Why does libspdk-fio add fio? This happens even if I remove fio from the buildDependencies. Seems it gets added simply because fio is referenced, eg: ${fio}/includes ?

EDIT: I got the derivation with multiple outputs working but even if I only reference my fio output, I still get all the other dependencies :frowning:

I was able to reduce things by an order of magnitude, but I don’t like it.
I used the multiple outputs to make sure the libspdk only pulls the fio includes, so far so good.
I used runCommand to pull only the fio binary I need, so far so good.

But even with this we’re still pulling in seemingly all references from libspdk.out.
And so I removed then by using them nukeReferences to reduce all references we might not need by making use of ldd - this seems wrong though

  spdk_fio_engine = runCommand "spdk_fio_engine" { } ''
    mkdir -p $out/lib
    cp ${pkgs.libspdk-fio.fio}/spdk_nvme $out/lib
    except=$(${pkgs.glibc.bin}/bin/ldd $out/lib/spdk_nvme | awk '{ print $3 }' | grep .so | xargs -I% echo "-e %" | tr '\n' ' ')
    # remove all references except the ones in spdk_nvme
    ${pkgs.nukeReferences}/bin/nuke-refs $except $out/lib/spdk_nvme
  '';

  fio = runCommand "fio_bin_only" { } ''
    mkdir -p $out/bin
    cp ${pkgs.fio}/bin/fio $out/bin/fio
  '';
  fio_wrapper = pkgs.writeShellScriptBin "fio" ''
    LD_PRELOAD=${spdk_fio_engine}/lib/spdk_nvme ${fio}/bin/fio "$@"
  '';

This is an interesting approach.
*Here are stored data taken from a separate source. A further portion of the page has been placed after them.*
theorem canon_resumeFetch (s : State) (q : Nat) : Canon s (resumeFetch s q) := by
  unfold resumeFetch
  split
  · exact id
  · split
    · exact id
    · dsimp only
      split
      · exact fun h => canon_succeed (updSq s q _) _ _ _ _ _ _ h
      · exact id

theorem canon_postFault (s : State) (u : Nat) : Canon s (postFault s u) := by
  unfold postFault
  split
  · exact id
  · exact fun h => canon_emit _ _ h

theorem canon_postFaults (s : State) : Canon s (postFaults s) :=
  Canon.foldl (fun s f => by split <;> [exact canon_postFault _ _; exact id]) _ s

theorem canon_openFault (s : State) (w : Option Who) (u cause : Nat) (r : Range) (stop : Nat) :
    Canon s (openFault s w u cause r stop) := fun h => canon_postFaults _ h

@[simp] theorem peerReads_mem (s : State) (n : Nat) (owner : Owner) (u o f len : Nat) :
    (peerReads s n owner u o f len).mem = s.mem := by
  induction f generalizing s o len with
  | zero => rfl
  | succ f ih =>
    unfold peerReads
    split
    · rfl
    · simp [ih]

@[simp] theorem askPart_mem (s : State) (owner : Owner) (r : Range) (u : Nat) (x : Reach) :
    (askPart s owner r u x).mem = s.mem := by
  cases x <;> simp [askPart]

theorem canon_blockOn (s : State) (c : Cmd) (u : Nat) (r : Range) (stop : Nat) (x : Reach) :
    Canon s (blockOn s c u r stop x) := by
  intro h
  cases x <;> simp only [blockOn]
  · exact h
  · split
    · exact canon_openFault (setPhase s c.id _) _ _ _ _ _ h
    · exact canon_fail _ _ _ h
  · exact canon_fail _ _ _ h
  · exact h
  · exact h
  · simpa using h
  · simpa using h
  · simpa using h

/-- Work on ranges keeps memory canonical if the work itself does. -/
theorem canon_touching (s : State) (c : Cmd) (stop : Nat) (rs : List Range) {act : State → State}
    (ha : Canon s (act s)) : Canon s (touching s c stop rs act) := by
  unfold touching
  split
  · exact canon_blockOn _ _ _ _ _ _
  · exact ha

/-- The step of a queue command keeps memory canonical if what the command does keeps it. -/
theorem canon_runCommand (s : State) (n : Nat) (mine : Cmd → Bool) (pre : State → Cmd → Option Err)
    (ranges : State → Cmd → List Range) (check : State → Cmd → Option Err)
    (slots : State → Cmd → List (Nat × Nat)) {act : State → Cmd → State}
    (ha : ∀ t c, Canon t (act t c)) :
    Canon s (runCommand s n mine pre ranges check slots act) := by
  intro h
  obtain ⟨-, e⟩ | ⟨c, -, ⟨-, e⟩ | ⟨t, ht, e⟩⟩ :=
    runCommand_cases (s := s) (mine := mine) (pre := pre) (ranges := ranges) (check := check)
      (slots := slots) (act := act) n
  · rw [e]; exact h
  · rw [e]; exact h
  · have h1 : memWf t.mem = true := by
      rw [ht]
      split
      · exact canon_resumeFetch _ _ h
      · exact h
    obtain ⟨-, e⟩ | ⟨x, e⟩ | ⟨u, g, x, -, e⟩ | e | e := e <;> rw [e]
    · exact ha _ _ h1
    · exact canon_fail _ _ _ h1
    · exact canon_blockOn _ _ _ _ _ _ h1
    · exact h1
    · exact ha _ _ (canon_begun _ _ _ h1)

end Sys2Proof.Machine
end

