-- ==== Sys2Proof/Tests/Slice0.lean ====
section
/-!
SUPPORT. Tests of the model, and witnesses that the statements' hypotheses are met: each `wit_` theorem
shows, for the statement that it names, states and operands that meet the hypotheses of its clauses.
-/

open Sys2Proof Sys2Proof.Machine

namespace Sys2Proof.Tests

set_option Elab.async false

/-! ### WellFormed refuses -/

def anyHeader : MortarHeader :=
  { port := 0, dest := 0, source := 0, alive := 0, tag := 0, pairSeq := 0, route := 0, address := 0, last := true }

def bootOf (stack die brick mode links : Nat) : BootFindings :=
  { romOk := true, identityOk := true, stackFail := [stack], dieFail := [(brick, die)], xfMode := mode
    xfBytes := List.replicate links 0, mainOk := true, flushMissing := none }

theorem test_wf_retries : (Instr.flashReadComplete 0 0 9 false).wf = false := by decide
theorem test_wf_round : (Instr.blockLanded 0 16).wf = false := by decide
theorem test_wf_domain : (Instr.domainReady 24).wf = false := by decide
theorem test_wf_flit : (Instr.uzoneFlitReceived [] [] []).wf = false := by decide
theorem test_wf_flit_lanes :
    (Instr.uzoneFlitReceived (List.replicate 256 0) (List.replicate 9 0) []).wf = false := by decide +kernel
theorem test_wf_mortar_flit : (Instr.mortarFlitReceived 0 [1] []).wf = false := by decide
theorem test_wf_write_part_of_a_line : (Instr.devWr 0 (List.replicate 63 0) 0).wf = false := by decide
theorem test_wf_write_nothing : (Instr.devWr 0 [] 0).wf = false := by decide
theorem test_wf_write_five_lines : (Instr.devWr 0 (List.replicate 320 0) 0).wf = false := by decide +kernel
theorem test_wf_partial_write : (Instr.devWrPartial 0 0 [] 0).wf = false := by decide
theorem test_wf_data : (Instr.data 0 0 0 [1]).wf = false ∧
    (Instr.data 0 0 0 (List.replicate 320 0)).wf = false := by decide +kernel
theorem test_wf_hello : (Instr.hello 0 0 []).wf = false := by decide
theorem test_wf_salt : (Instr.keyRoll 0 0 0 []).wf = false := by decide
theorem test_wf_transit_short : (Instr.mortarTransitForward 0 false []).wf = false := by decide
theorem test_wf_transit_long (m : List Byte) (h : 65568 < m.length) :
    (Instr.mortarTransitForward 0 false m).wf = false := by
  simp [Instr.wf]; omega
theorem test_wf_remote_payloads (m : List Byte) (h : 65536 < m.length) :
    (Instr.remoteWr anyHeader m).wf = false ∧ (Instr.remoteData anyHeader m).wf = false ∧
    (Instr.fanout anyHeader m).wf = false ∧ (Instr.partialList anyHeader m).wf = false := by
  simp [Instr.wf]; omega
theorem test_wf_boot_findings :
    (Instr.coldBoot (bootOf 8 0 0 0 4)).wf = false ∧ (Instr.coldBoot (bootOf 7 8 0 0 4)).wf = false ∧
    (Instr.coldBoot (bootOf 7 7 64 0 4)).wf = false ∧ (Instr.coldBoot (bootOf 7 7 63 4 4)).wf = false ∧
    (Instr.coldBoot (bootOf 7 7 63 3 3)).wf = false ∧ (Instr.mainInputReturn (bootOf 8 0 0 0 4)).wf = false ∧
    (Instr.coldBoot (bootOf 7 7 63 3 4)).wf = true := by decide
theorem test_wf_scrub :
    (Instr.memoryScrub 0 [{ offset := 2 ^ 37, corrected := true }]).wf = false := by decide

/-! ### Small states -/

/-- Fields of a structure: offset, bytes, value. -/
def lay (n : Nat) (fs : List (Nat × Nat × Nat)) : List Byte :=
  fs.foldl (fun l f => l.take f.1 ++ leBytes f.2.1 f.2.2 ++ l.drop (f.1 + f.2.1)) (zeros n)

/-- A structure with version 1.0 and its size. -/
def struct (n : Nat) (fs : List (Nat × Nat × Nat)) : List Byte :=
  lay n ([(1, 1, 1), (2, 2, n)] ++ fs)

/-- A submission entry: its opcode and further fields. -/
def entry (op : Nat) (fs : List (Nat × Nat × Nat)) : List Byte :=
  lay 128 ([(0, 1, op), (2, 2, 77), (5, 1, 1), (6, 2, 128)] ++ fs)

/-- Bytes put in memory: address and contents. -/
def memOf (l : List (Nat × List Byte)) : Mem := l.foldl (fun m x => writeBytes m x.1 x.2) {}

/-- A module that serves, with the factory image, a queue pair 1, a result area at 1 MiB, and one
command. -/
def serving (c : List Cmd) (m : List (Nat × List Byte)) : State :=
  { mem := memOf m
    sched := {
      sqs := [{ id := 0, cls := 4, depth := 16, cq := 0, base := 0x10000 },
        { id := 1, cls := 1, depth := 16, cq := 1, base := 0x20000 }]
      cqs := [{ id := 0, depth := 16, base := 0x30000, vector := some 0, coCount := 1, coTime := 0 },
        { id := 1, depth := 16, base := 0x40000, vector := some 1, coCount := 4, coTime := 10 }]
      areas := [{ id := 0, base := 0x100000, bytes := 0x40000 }]
      cmds := c
      nextCmd := 10 }
    epochs := { published := 4, opened := 5, pubs := [2, 3, 4] }
    time := { ns := 1000012, valid := true }
    uzone := { link := { st := 2, credits := [64, 64, 64, 64] } }
    quoin := { stage := 7, active := some factoryImage }
    holdup := { below := false, health := 40000, stored := 40000 }
    power := { aonOn := true, mainOn := true } }

/-- A command of queue 1, numbered 3. -/
def cmd (op : Nat) (fs : List (Nat × Nat × Nat)) : Cmd :=
  { id := 3, sq := 1, urgent := false, entry := entry op fs }

/-- A command of the admin queue. -/
def adm (op : Nat) (fs : List (Nat × Nat × Nat)) : Cmd := { cmd op fs with sq := 0, urgent := true }

/-! ### Queues (R342 to R383) -/

/-- QUEUE_CREATE with a descriptor. -/
def qc (fs : List (Nat × Nat × Nat)) : State × Cmd :=
  let c := adm 0x60 [(48, 8, 0x1000)]
  (serving [c] [(0x1000, struct 64 fs)], c)

/-- The premises of QueueCreateAddsWhatItsDescriptorSays. -/
def createReady (x : State × Cmd) : Prop :=
  Taken x.1 0 (opIs 0x60) x.2 ∧
  Passes x.1 (fun _ c => descErr c 64) (fun _ c => [{ addr := entDesc c, len := 64 }])
    (fun s c => queueErr s (readBytes s.mem (entDesc c) 64)) noSlots x.2 ∧
  auditOk (begun x.1 x.2 []) = true

def newSq := qc [(4, 1, 0), (5, 1, 4), (6, 2, 4095), (8, 2, 4096), (10, 2, 1), (16, 8, 0x200000)]
def newCq := qc [(4, 1, 1), (6, 2, 2), (8, 2, 2), (12, 2, 0xFFFF), (14, 2, 256), (16, 8, 0x50000)]
def newArea := qc [(4, 1, 2), (6, 2, 63), (16, 8, 0x50000), (32, 8, 4096)]

theorem wit_QueueCreateAddsWhatItsDescriptorSays :
    (createReady newSq ∧ byteAt (readBytes newSq.1.mem (entDesc newSq.2) 64) 4 = 0) ∧
    (createReady newCq ∧ byteAt (readBytes newCq.1.mem (entDesc newCq.2) 64) 4 = 1) ∧
    (createReady newArea ∧ byteAt (readBytes newArea.1.mem (entDesc newArea.2) 64) 4 = 2) := by
  unfold createReady Taken Passes; decide +kernel

/-- An administration command on a state. -/
def onAdmin (op : Nat) (fs : List (Nat × Nat × Nat)) : State × Cmd :=
  (serving [adm op fs] [], adm op fs)

/-- A queue 2 and its completion queue beside those of `serving`. -/
def spare (x : State × Cmd) : State × Cmd :=
  ({ x.1 with
    sched := { x.1.sched with
      cqs := x.1.sched.cqs ++ [{
        id := 2, depth := 16, base := 0x60000, vector := none, coCount := 0, coTime := 0 }] } }, x.2)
I too noticed that in many cases packages have a great deal more libraries than actually needed by concrete reverse dependencies. I wonder if it is possible to apply some logic at the level of an image or, better, buildEnv-like environment that would remove all unused libraries from the closure. The risk is obviously that some libraries are only loaded explicitly at runtime on demand.